The asparagus, spring vegetable
The Chef speaks about the menu of March.
Interview with the Chef about the menu “festival of the asparagus”
Wim Philips, chef of La Ferronniere, is delighted of the return of the spring in the plates. We have “cooked” him a little about the new menu "festival of the asparagus " which he is preparing for us for the end of March
What inspires you about the asparagus?
The best period of the year. The return of the vegetables of the garden, a kitchen of scoops. It’s a magnificent vegetable which accompanies very well the others. The asparagus is also very good for the health. And then, it’s really a product from our home. It comes from the North of Belgium, the Netherlands, the Normandy….

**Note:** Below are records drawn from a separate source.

-- ==== Sys2Proof/Machine/Flags.lean ====
section
/-! DEFINITION. The flags register's one computation and its one test (`10_state.md` R18, R19; `40_alu.md` R73). -/

namespace Sys2Proof.Machine

/-- The mask of bit 0 of FL, the equal flag E; bit 0 is the least significant (`10_state.md` R18, D4; UNVERIFIED, log 12). -/
def equalMask : Byte := 0x01

/-- The new FL after comparing `x` and `y`: bit 0 set and the other bits kept if they are equal, the WHOLE register cleared if
not (`40_alu.md` R73, `90_conflicts.md` C1; UNVERIFIED, log 11). -/
def compareFlags (fl x y : Byte) : Byte :=
  if x = y then fl ||| equalMask else 0x00

/-- `FL[0] = 1`, bit 0 alone (`43_jumps.md` R96, R97). -/
def State.equalFlag (s : State) : Bool := s.fl.getLsbD 0

end Sys2Proof.Machine
end

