-- ==== Sys2Proof/Tests/Slice0.lean ====
section
/-! SUPPORT. Tests on fixed values, each with its source in the spec, and a witness for the hypotheses of each statement of
Certificates/Slice0/Obligations.lean. -/

namespace Sys2Proof.Tests

open Sys2Proof.Machine

/-! ## Helpers -/

/-- The reset state with bytes stored at `pc` and PC there. -/
def at_ (pc : Nat) (bytes : List Byte) : State :=
  { State.reset with pc := pc, mem := Memory.storeBytes [] pc bytes }

/-- The outcome is a next state that satisfies `p`. -/
def next? (o : Host.Outcome State Fault Refusal) (p : State → Bool) : Bool :=
  match o with
  | .next t => p t
  | .fault _ => false
  | .refused _ => false

/-! ## Well-formedness: an ill-formed term for each check -/

theorem test_wf_ldi_register_above_seven : (Instr.ldi (some 8) (some 0)).wellFormed = false := by decide
theorem test_wf_ldi_register_missing : (Instr.ldi none (some 0)).wellFormed = false := by decide
theorem test_wf_ldi_immediate_missing : (Instr.ldi (some 0) none).wellFormed = false := by decide
theorem test_wf_prn_register_above_seven : (Instr.prn (some 255)).wellFormed = false := by decide
theorem test_wf_mul_registers :
    (Instr.mul (some 8) (some 0)).wellFormed = false ∧ (Instr.mul (some 0) (some 8)).wellFormed = false := by decide
theorem test_wf_cmp_registers :
    (Instr.cmp none (some 0)).wellFormed = false ∧ (Instr.cmp (some 0) none).wellFormed = false := by decide
theorem test_wf_jumps_registers :
    (Instr.jmp (some 8)).wellFormed = false ∧ (Instr.jeq none).wellFormed = false ∧
    (Instr.jne (some 9)).wellFormed = false := by decide

/-! ## Decoding: words written out from `30_encoding.md` R55 and R51 -/

theorem test_decode_hlt : decode [0b00000001] = .ok .hlt := by decide
theorem test_decode_ldi : decode [0b10000010, 0b00000111, 0b10000001] = .ok (.ldi (some 7) (some 129)) := by decide
theorem test_decode_prn : decode [0b01000111, 0b00000100] = .ok (.prn (some 4)) := by decide
theorem test_decode_mul : decode [0b10100010, 0b00000110, 0b00000001] = .ok (.mul (some 6) (some 1)) := by decide
theorem test_decode_cmp : decode [0b10100111, 0b00000010, 0b00000101] = .ok (.cmp (some 2) (some 5)) := by decide
theorem test_decode_jmp : decode [0b01010100, 0b00000011] = .ok (.jmp (some 3)) := by decide
theorem test_decode_jeq : decode [0b01010101, 0b00001001] = .ok (.jeq (some 9)) := by decide
theorem test_decode_jne : decode [0b01010110, 0b00000000] = .ok (.jne (some 0)) := by decide
/-- `95_test_vectors.md` V-DEC: the neighbours of the defined opcodes and both ends. -/
theorem test_decode_illegal :
    ([0x00, 0x02, 0x46, 0x48, 0x53, 0x57, 0x81, 0x83, 0xA0, 0xA1, 0xA3, 0xA6, 0xA8, 0xFF] : List Byte).all
      (fun op => decode [op, 0, 0] = .error (.illegalOpcode op)) = true := by decide
/-- Table numbering: the opcode in bits 7..0, then the operand bytes upward. -/
theorem test_decode_table_word : decodeTableWord 24 0x0509A2 = some (.mul (some 9) (some 5)) := by decide
theorem test_decode_table_word_short : decodeTableWord 8 0xFFFF82 = some (.ldi (some 0) (some 0)) := by decide
theorem test_encode : encode (.ldi (some 0) (some 8)) = [0x82, 0x00, 0x08] := by decide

Is it a vegetable easy-to-work?
Yes, the asparagus doesn’t ask for a lot of work. It is agreeing with everything. It can be the star of the menu. And by accompanying, it gives a tasteful contribution without dominating on the rest,a small note of pleasant bitterness.

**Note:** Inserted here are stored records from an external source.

/-- R108: a `RESET` cycle wins over any request, clears both registers, and does what `IDLE` does. -/
def Obligations.ResetWinsAndClears : Prop :=
  (∀ s : State, exec .reset s =
    .next { s with rsp := 0x00, trc := s.trc.map (fun _ => 0x0000) }) ∧
  (∀ (s : State) (q : Ports) (rest : List Input), s.inputs = .edge q :: rest → q.rst = 1 →
    step s = .next { s with inputs := rest, rsp := 0x00, trc := s.trc.map (fun _ => 0x0000) }) ∧
  (∀ (s : State) (rowCount row0Len : Nat) (row0Bits : FrameData),
    exec .reset s = exec (.idle rowCount row0Len row0Bits) s)

/-- R105, R69 as the instruction of the frame space: the caller gets the record and, in an instance
with a trace, the trace record. The model's readings: that this row is the Layer F call (log 5), that
no register changes (log 4), and that the trace is there when `TRC` is (log 6). -/
def Obligations.FrameReturnsRecord : Prop :=
  ∀ (s : State) (data : FrameData),
    ∃ (m : DecodedMessage) (tr : TraceRecord),
      exec (.frame data) s =
        .next { s with returned := some (.ok m), emitted := if s.trc.isSome then some tr else none } ∧
      m.model = "MightyMule-FM231" ∧ m.id.val = data.toNat % 16 ∧
      m.batteryOk.val = 1 - data.toNat / 16 % 2 ∧
      tr.data = data ∧ tr.batteryRaw.toNat = data.toNat / 16 % 2 ∧
      tr.batteryOk.toNat = 1 - data.toNat / 16 % 2 ∧ tr.id.toNat = data.toNat % 16

/-- What every instruction leaves unchanged: the widths, the caller's coming acts (its buffers
included), the existence of the trace register; a clocked instruction leaves what was returned to
a Layer F caller, and a frame leaves both registers. That the two layers keep each other's fields is the
model's reading (log 4): the spec has no machine with both. -/
def Obligations.InstructionsLeaveTheRest : Prop :=
  ∀ (i : Instr) (s t : State), exec i s = .next t →
    t.params = s.params ∧ t.inputs = s.inputs ∧
    t.trc.isSome = s.trc.isSome ∧
    match i with
    | .idle _ _ _ => t.returned = s.returned ∧ t.emitted = s.emitted
    | .decodeOk _ => t.returned = s.returned ∧ t.emitted = s.emitted
    | .decodeWrongLen _ _ => t.returned = s.returned ∧ t.emitted = s.emitted
    | .decodeWrongRows _ _ _ => t.returned = s.returned ∧ t.emitted = s.emitted
    | .reset => t.returned = s.returned ∧ t.emitted = s.emitted
    | .frame _ => t.rsp = s.rsp ∧ t.trc = s.trc

/-- R64: the layout of the trace word of a successful decode, and that it repeats itself. -/
def Obligations.TraceWordRepeatsItself : Prop :=
  ∀ (s : State) (data : FrameData), s.trc.isSome →
    ∃ (t : State) (w : TrcWord), exec (.decodeOk data) s = .next t ∧ t.trc = some w ∧
      w = 1#1 ++ data ++ data.extractLsb' 4 1 ++ (1 - data.extractLsb' 4 1) ++
        data.extractLsb' 0 4 ∧
      w.getLsbD 5 = w.getLsbD 10 ∧ w.getLsbD 4 = !w.getLsbD 5 ∧
      w.extractLsb' 0 4 = w.extractLsb' 6 4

Which are the rules of preparation to be respected?
Before, we tended to cook it until it becomes too soft. It lost its taste and its vitamins left with the cooking water in the kitchen sink.

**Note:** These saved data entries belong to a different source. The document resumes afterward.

-- ==== Sys2Proof/Laws/Buffer.lean ====
section
/-!
SUPPORT. What reading the bit buffer gives: the number a list of bits writes, and the three cases of
`readFrame`.
-/

namespace Sys2Proof.Machine

theorem foldBits_eq (bits : List Bit) (a : Nat) :
    bits.foldl (fun acc b => 2 * acc + b.toNat) a = a * 2 ^ bits.length + valueOfBits bits := by
  induction bits generalizing a with
  | nil => simp [valueOfBits]
  | cons b bs ih =>
    simp only [valueOfBits, List.foldl_cons, List.length_cons, ih (2 * a + b.toNat),
      ih (2 * 0 + b.toNat)]
    ring

@[simp] theorem valueOfBits_nil : valueOfBits [] = 0 := rfl

theorem valueOfBits_cons (b : Bit) (bs : List Bit) :
    valueOfBits (b :: bs) = b.toNat * 2 ^ bs.length + valueOfBits bs := by
  have h := foldBits_eq bs (2 * 0 + b.toNat)
  simpa [valueOfBits] using h

theorem valueOfBits_lt (bits : List Bit) : valueOfBits bits < 2 ^ bits.length := by
  induction bits with
  | nil => simp
  | cons b bs ih =>
    have hb : b.toNat < 2 := b.isLt
    rw [valueOfBits_cons, List.length_cons, pow_succ]
    nlinarith

/-- Bit `k` of the list has weight `2^(length-1-k)` (R43). -/
theorem valueOfBits_testBit (bits : List Bit) (k : Nat) (hk : k < bits.length) :
    (valueOfBits bits).testBit (bits.length - 1 - k) = (bits[k] == 1) := by
  induction bits generalizing k with
  | nil => simp at hk
  | cons b bs ih =>
    rw [valueOfBits_cons]
    have hlt := valueOfBits_lt bs
    cases k with
    | zero =>
      have hb : ∀ b : Bit, b = 0 ∨ b = 1 := by decide
      rcases hb b with rfl | rfl
      · simpa using Nat.testBit_lt_two_pow hlt
      · simp [Nat.testBit_two_pow_add_eq, Nat.testBit_lt_two_pow hlt]
    | succ k =>
      have hk' : k < bs.length := by simpa using hk
      have hj : bs.length - 1 - k < bs.length := by omega
      have hidx : (b :: bs).length - 1 - (k + 1) = bs.length - 1 - k := by simp; omega
      rw [hidx, Nat.mul_comm, Nat.testBit_two_pow_mul_add _ hlt, if_pos hj, ih k hk']
      simp

/-- The read of a row of nine bits is the number they write. -/
theorem readFrame_row {r : Row} (h : r.length = 9) :
    readFrame (some [r]) = .ok (BitVec.ofNat 9 (valueOfBits r)) := by
  have h1 : checkRows (rows (some [r])) = none := rfl
  have h2 : checkLen r.length = none := by simp [checkLen, h]
  unfold readFrame
  split
  · rename_i e he; rw [h1] at he; cases he
  · split
    · rename_i e he
      have : checkLen r.length = some e := he
      rw [h2] at this; cases this
    · simp only [memRead, row, contents, Option.getD_some, List.getElem_cons_zero, List.drop_zero]
      rw [List.take_of_length_le (by omega)]

/-- The rows check fails exactly when there is not one row. -/
theorem readFrame_wrongRows {buf : Option BitBuffer} (h : rows buf ≠ 1) :
    readFrame buf = .error .wrongRowCount := by
  have h1 : checkRows (rows buf) = some .wrongRowCount := by simp [checkRows, h]
  unfold readFrame
  split
  · rename_i e he; rw [h1] at he; cases he; rfl
  · rename_i he; rw [h1] at he; cases he

/-- A buffer of one row, as that row. -/
theorem eq_of_rows_eq_one {buf : Option BitBuffer} (h : rows buf = 1) : ∃ r, buf = some [r] := by
  cases buf with
  | none => simp [rows, contents] at h
  | some b =>
    obtain ⟨r, rfl⟩ := List.length_eq_one_iff.mp (show b.length = 1 from h)
    exact ⟨r, rfl⟩

theorem readFrame_wrongLength {r : Row} (h : r.length ≠ 9) :
    readFrame (some [r]) = .error .wrongLength := by
  have h1 : checkRows (rows (some [r])) = none := rfl
  have h2 : checkLen r.length = some .wrongLength := by simp [checkLen, h]
  unfold readFrame
  split
  · rename_i e he; rw [h1] at he; cases he
  · split
    · rename_i e he
      have : checkLen r.length = some e := he
      rw [h2] at this; cases this; rfl
    · rename_i he
      have : checkLen r.length = none := he
      rw [h2] at this; cases this

/-- Everything `readFrame` can answer, for every buffer (R83). -/
theorem readFrame_cases (buf : Option BitBuffer) :
    (rows buf ≠ 1 ∧ readFrame buf = .error .wrongRowCount) ∨
    (∃ r, buf = some [r] ∧ r.length ≠ 9 ∧ readFrame buf = .error .wrongLength) ∨
    (∃ r, buf = some [r] ∧ r.length = 9 ∧
      readFrame buf = .ok (BitVec.ofNat 9 (valueOfBits r))) := by
  by_cases h : rows buf = 1
  · obtain ⟨r, rfl⟩ := eq_of_rows_eq_one h
    by_cases hl : r.length = 9
    · exact .inr (.inr ⟨r, rfl, hl, readFrame_row hl⟩)
    · exact .inr (.inl ⟨r, rfl, hl, readFrame_wrongLength hl⟩)
  · exact .inl ⟨h, readFrame_wrongRows h⟩

theorem rowOfFrame_value (data : FrameData) : valueOfBits (rowOfFrame data) = data.toNat := by
  revert data; decide +kernel

/-- Reading the row of a frame gives the frame back. -/
@[simp] theorem readFrame_rowOfFrame (data : FrameData) :
    readFrame (some [rowOfFrame data]) = .ok data := by
  rw [readFrame_row rfl, rowOfFrame_value]; simp

theorem decodeF_of_error {buf : Option BitBuffer} {e : DecodeError} (h : readFrame buf = .error e) :
    decodeF buf = .err e := by simp [decodeF, resultOf, h]

theorem decodeF_of_ok {buf : Option BitBuffer} {d : FrameData} (h : readFrame buf = .ok d) :
    decodeF buf = .ok (messageOf d) := by simp [decodeF, resultOf, h]

theorem traceF_of_error {buf : Option BitBuffer} {e : DecodeError} (h : readFrame buf = .error e) :
    traceF buf = none := by simp [traceF, h]

theorem traceF_of_ok {buf : Option BitBuffer} {d : FrameData} (h : readFrame buf = .ok d) :
    traceF buf = some (traceOf d) := by simp [traceF, h]

/-- The trace of a call is that of the frame read, if one was. -/
theorem traceF_eq (buf : Option BitBuffer) : traceF buf = (readFrame buf).toOption.map traceOf := by
  cases h : readFrame buf with
  | error e => simp [traceF_of_error h, Except.toOption]
  | ok d => simp [traceF_of_ok h, Except.toOption]

theorem decodeBuffer_of_error {buf : Option BitBuffer} {e : DecodeError}
    (h : readFrame buf = .error e) : decodeBuffer buf = .error e := by simp [decodeBuffer, h]

theorem decodeBuffer_of_ok {buf : Option BitBuffer} {d : FrameData} (h : readFrame buf = .ok d) :
    decodeBuffer buf = .ok (.frame d) := by simp [decodeBuffer, h]

/-- The row that two bytes hold writes the number the packed formula gives (R43, log 15). -/
theorem packedRow_value (byte0 byte1 : BitVec 8) :
    valueOfBits (packedRow byte0 byte1) = (packedData byte0 byte1).toNat := by
  have hlow : ∀ b : BitVec 8,
      (b >>> 7).zeroExtend 9 = ((b.extractLsb' 7 1).zeroExtend 9 : FrameData) := by decide +kernel
  have hrow : ∀ (b : BitVec 8) (c : Bit), valueOfBits (bitsOfByte b ++ [c]) =
      ((b.zeroExtend 9 : FrameData) <<< 1 ||| c.zeroExtend 9).toNat := by decide +kernel
  rw [packedData, hlow, ← hrow]
  rfl

end Sys2Proof.Machine
end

The right way to prepare it, is not to cook it totally. It has to stay crisp. And so, it keeps all its taste.
We also can eat it raw. In a salad, cut in small sticks, with thinly sliced wild garlic.
Which is the recipe that makes you melt particularly?
When it’s simply itself; with some mousseline sauce or some butter and salt with wild garlic and bacon.
At home, in the family, do your children also like the asparaguses?
Yes, the 3 boys are fan of it. It’s moreover one of the rare vegetables which all of them agreed about. They appreciate it the Flemish way with melted butter, parsley and hard cooked eggs crushed.